-- ==== Sys2Proof/Word.lean ====
section
/-! DEFINITION. The two widths of the machine (`00_scope.md` R4): 8-bit registers and memory bytes, 16-bit opcodes,
index register, program counter and stack slots. -/

namespace Sys2Proof

/-- `XLEN`: a general register, a timer, a memory byte, a frame-buffer byte, an RPL cell (R4). -/
abbrev Byte := BitVec 8

/-- `ILEN`, `I_WIDTH`, `PC_WIDTH`: an opcode, the index register, the program counter, a stack slot (R4). -/
abbrev Word := BitVec 16

end Sys2Proof
end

Your instructions: If a line in the entries above contains the word "program", count it, and give only the final number.

Finished task: 2